**Your goal:** Retype every entry below without any change.

Stored data entries
-- ==== Sys2Proof/Machine/Memory.lean ====
section
/-! DEFINITION. The device's data array (20_memory.md R50, R60) and the page buffer, as sorted lists of (key, byte)
pairs. Every operation on the array is here. -/

namespace Sys2Proof.Machine

/-- The byte listed at `a`, if one is. -/
def cellsGet : List Host.Cell → Nat → Option Byte
  | [], _ => none
  | (x, v) :: t, a => if x = a then some v else cellsGet t a

/-- Put `b` at `a`: a later byte at the same key replaces an earlier one. -/
def cellsPut : List Host.Cell → Nat → Byte → List Host.Cell
  | [], a, b => [(a, b)]
  | (x, v) :: t, a, b =>
    if a < x then (a, b) :: (x, v) :: t else if a = x then (a, b) :: t else (x, v) :: cellsPut t a b

/-- Drop the entry at `a`, if there is one. -/
def cellsDrop : List Host.Cell → Nat → List Host.Cell
  | [], _ => []
  | (x, v) :: t, a => if a < x then (x, v) :: t else if a = x then t else (x, v) :: cellsDrop t a

/-- Keys strictly rising: the canonical order of the array and of the page buffer. -/
abbrev cellsRising (m : List Host.Cell) : Prop := m.Pairwise (fun x y => x.1 < y.1)

/-- What an unlisted address reads as: the array's contents before the run wrote it, which the device fixes
(R79; log 13). -/
def Memory.unlisted (P : DevParams) (a : Nat) : Byte := P.blank a

/-- `MemRead(a, 1)` (R13). -/
def Memory.read (P : DevParams) (m : Memory) (a : Nat) : Byte := (cellsGet m a).getD (Memory.unlisted P a)

/-- `MemWrite(a, 1, b)` (R13): writing what an unlisted address reads as removes the entry. -/
def Memory.write (P : DevParams) (m : Memory) (a : Nat) (b : Byte) : Memory :=
  if b = Memory.unlisted P a then cellsDrop m a else cellsPut m a b

/-- The canonical form: addresses strictly rising, and no entry equal to what an unlisted address reads as. -/
abbrev Memory.wf (P : DevParams) (m : Memory) : Prop :=
  cellsRising m ∧ ∀ c ∈ m, c.2 ≠ Memory.unlisted P c.1

/-- The array whose byte at each address below `n` is `f` of it. -/
def Memory.ofFn (P : DevParams) (n : Nat) (f : Nat → Byte) : Memory :=
  (List.range n).filterMap (fun a => if f a = Memory.unlisted P a then none else some (a, f a))

end Sys2Proof.Machine
end

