-- ==== Sys2Proof/Tests/Slice0.lean ====
section
/-! SUPPORT. Tests whose expected results are the spec's own vectors (95_test_vectors.md) and rules, and for every
statement with hypotheses a concrete instance that meets them. -/

namespace Sys2Proof.Tests

open Sys2Proof.Machine

/-! ## Helpers -/

/-- A device at rest, with the latch clear (95_test_vectors.md, Program 1). -/
def restDevice : Device :=
  { mem := [], wel := false, pending := none, bp := 0, wpen := false, res := 0, frame := none }

/-- The AT25320A values of 95_test_vectors.md's conventions. -/
def at25320a : DevParams :=
  { memLog := 12, pageLog := 5, halfStart := 2048, quarterStart := 1024,
    requiresWel := true, srMask := 0x8C, blank := fun _ => 0xFF }

/-- A controller in state `st` executing op `o` at position `k`. -/
def ctl (st : St) (o : OpCode) (k : Pos) : State :=
  { State.reset with st := st, op := o, k := k, addr := 0x0010, len := 2, cdata := 0x5A, wbuf := 0x11, cs := inFrame st,
                     dev := restDevice }

/-- The state after a step, if the step answered one. -/
def after (o : Host.Outcome State Fault Refusal) : Option State :=
  match o with
  | .next s => some s
  | .fault _ => none
  | .refused _ => none

/-- The state of the controller, its position and its chip-select after a step. -/
def place (o : Host.Outcome State Fault Refusal) : Option (St × Pos × Bool) :=
  (after o).map (fun s => (s.st, s.k, s.cs))

/-! ## WellFormed: an ill-formed term for each check -/

/-- R90: bits 7:4 set. -/
theorem test_reserved_low_refused : CmdWord.reservedZero 0x00000000000000F1#64 = false := by decide
/-- R90: bits 63:48 set. -/
theorem test_reserved_high_refused : CmdWord.reservedZero 0x0001000000000001#64 = false := by decide
/-- R90: a word of R110 is in form. -/
theorem test_reserved_ok : CmdWord.reservedZero 0x0000FFFFFFFFFF07#64 = true := by decide
/-- R110: the list after WRITE_RANGE must have exactly `len` entries. -/
theorem test_stream_short_refused : AsmLine.wf (.writeRange 0x0010 2 [0x11]) = false := by decide
/-- R110: and no more. -/
theorem test_stream_long_refused : AsmLine.wf (.writeRange 0x0010 0 [0x11]) = false := by decide
/-- A raw word with a reserved bit set. -/
theorem test_raw_word_refused : AsmLine.wf (.word 0x0000000000000010#64) = false := by decide
/-- A program with one such line. -/
theorem test_program_refused :
    AsmLine.programWf [.enableWrite, .writeRange 0x0010 1 [], .waitWriteComplete] = false := by decide
/-- Program 2 of 95_test_vectors.md is in form. -/
theorem test_program_ok :
    AsmLine.programWf [.enableWrite, .writeRange 0x001E 2 [0x11, 0x22], .waitWriteComplete] = true := by decide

**Answer area:**
-- ==== Sys2Proof/Machine/Memory.lean ====
section
/-! DEFINITION. The device's data array (20_memory.md R50, R60) and the page buffer, as sorted lists of (key, byte)
pairs. Every operation on the array is here. -/

namespace Sys2Proof.Machine

/-- The byte listed at `a`, if one is. -/
def cellsGet : List Host.Cell → Nat → Option Byte
  | [], _ => none
  | (x, v) :: t, a => if x = a then some v else cellsGet t a

/-- Put `b` at `a`: a later byte at the same key replaces an earlier one. -/
def cellsPut : List Host.Cell → Nat → Byte → List Host.Cell
  | [], a, b => [(a, b)]
  | (x, v) :: t, a, b =>
    if a < x then (a, b) :: (x, v) :: t else if a = x then (a, b) :: t else (x, v) :: cellsPut t a b

/-- Drop the entry at `a`, if there is one. -/
def cellsDrop : List Host.Cell → Nat → List Host.Cell
  | [], _ => []
  | (x, v) :: t, a => if a < x then (x, v) :: t else if a = x then t else (x, v) :: cellsDrop t a

/-- Keys strictly rising: the canonical order of the array and of the page buffer. -/
abbrev cellsRising (m : List Host.Cell) : Prop := m.Pairwise (fun x y => x.1 < y.1)

/-- What an unlisted address reads as: the array's contents before the run wrote it, which the device fixes
(R79; log 13). -/
def Memory.unlisted (P : DevParams) (a : Nat) : Byte := P.blank a

/-- `MemRead(a, 1)` (R13). -/
def Memory.read (P : DevParams) (m : Memory) (a : Nat) : Byte := (cellsGet m a).getD (Memory.unlisted P a)

/-- `MemWrite(a, 1, b)` (R13): writing what an unlisted address reads as removes the entry. -/
def Memory.write (P : DevParams) (m : Memory) (a : Nat) (b : Byte) : Memory :=
  if b = Memory.unlisted P a then cellsDrop m a else cellsPut m a b

/-- The canonical form: addresses strictly rising, and no entry equal to what an unlisted address reads as. -/
abbrev Memory.wf (P : DevParams) (m : Memory) : Prop :=
  cellsRising m ∧ ∀ c ∈ m, c.2 ≠ Memory.unlisted P c.1

/-- The array whose byte at each address below `n` is `f` of it. -/
def Memory.ofFn (P : DevParams) (n : Nat) (f : Nat → Byte) : Memory :=
  (List.range n).filterMap (fun a => if f a = Memory.unlisted P a then none else some (a, f a))

end Sys2Proof.Machine
end

-- ==== Sys2Proof/Tests/Slice0.lean ====
section
/-! SUPPORT. Tests whose expected results are the spec's own vectors (95_test_vectors.md) and rules, and for every
statement with hypotheses a concrete instance that meets them. -/

namespace Sys2Proof.Tests

open Sys2Proof.Machine

/-! ## Helpers -/

/-- A device at rest, with the latch clear (95_test_vectors.md, Program 1). -/
def restDevice : Device :=
  { mem := [], wel := false, pending := none, bp := 0, wpen := false, res := 0, frame := none }

/-- The AT25320A values of 95_test_vectors.md's conventions. -/
def at25320a : DevParams :=
  { memLog := 12, pageLog := 5, halfStart := 2048, quarterStart := 1024,
    requiresWel := true, srMask := 0x8C, blank := fun _ => 0xFF }

/-- A controller in state `st` executing op `o` at position `k`. -/
def ctl (st : St) (o : OpCode) (k : Pos) : State :=
  { State.reset with st := st, op := o, k := k, addr := 0x0010, len := 2, cdata := 0x5A, wbuf := 0x11, cs := inFrame st,
                     dev := restDevice }

/-- The state after a step, if the step answered one. -/
def after (o : Host.Outcome State Fault Refusal) : Option State :=
  match o with
  | .next s => some s
  | .fault _ => none
  | .refused _ => none

/-- The state of the controller, its position and its chip-select after a step. -/
def place (o : Host.Outcome State Fault Refusal) : Option (St × Pos × Bool) :=
  (after o).map (fun s => (s.st, s.k, s.cs))

/-! ## WellFormed: an ill-formed term for each check -/

/-- R90: bits 7:4 set. -/
theorem test_reserved_low_refused : CmdWord.reservedZero 0x00000000000000F1#64 = false := by decide
/-- R90: bits 63:48 set. -/
theorem test_reserved_high_refused : CmdWord.reservedZero 0x0001000000000001#64 = false := by decide
/-- R90: a word of R110 is in form. -/
theorem test_reserved_ok : CmdWord.reservedZero 0x0000FFFFFFFFFF07#64 = true := by decide
/-- R110: the list after WRITE_RANGE must have exactly `len` entries. -/
theorem test_stream_short_refused : AsmLine.wf (.writeRange 0x0010 2 [0x11]) = false := by decide
/-- R110: and no more. -/
theorem test_stream_long_refused : AsmLine.wf (.writeRange 0x0010 0 [0x11]) = false := by decide
/-- A raw word with a reserved bit set. -/
theorem test_raw_word_refused : AsmLine.wf (.word 0x0000000000000010#64) = false := by decide
/-- A program with one such line. -/
theorem test_program_refused :
    AsmLine.programWf [.enableWrite, .writeRange 0x0010 1 [], .waitWriteComplete] = false := by decide
/-- Program 2 of 95_test_vectors.md is in form. -/
theorem test_program_ok :
    AsmLine.programWf [.enableWrite, .writeRange 0x001E 2 [0x11, 0x22], .waitWriteComplete] = true := by decide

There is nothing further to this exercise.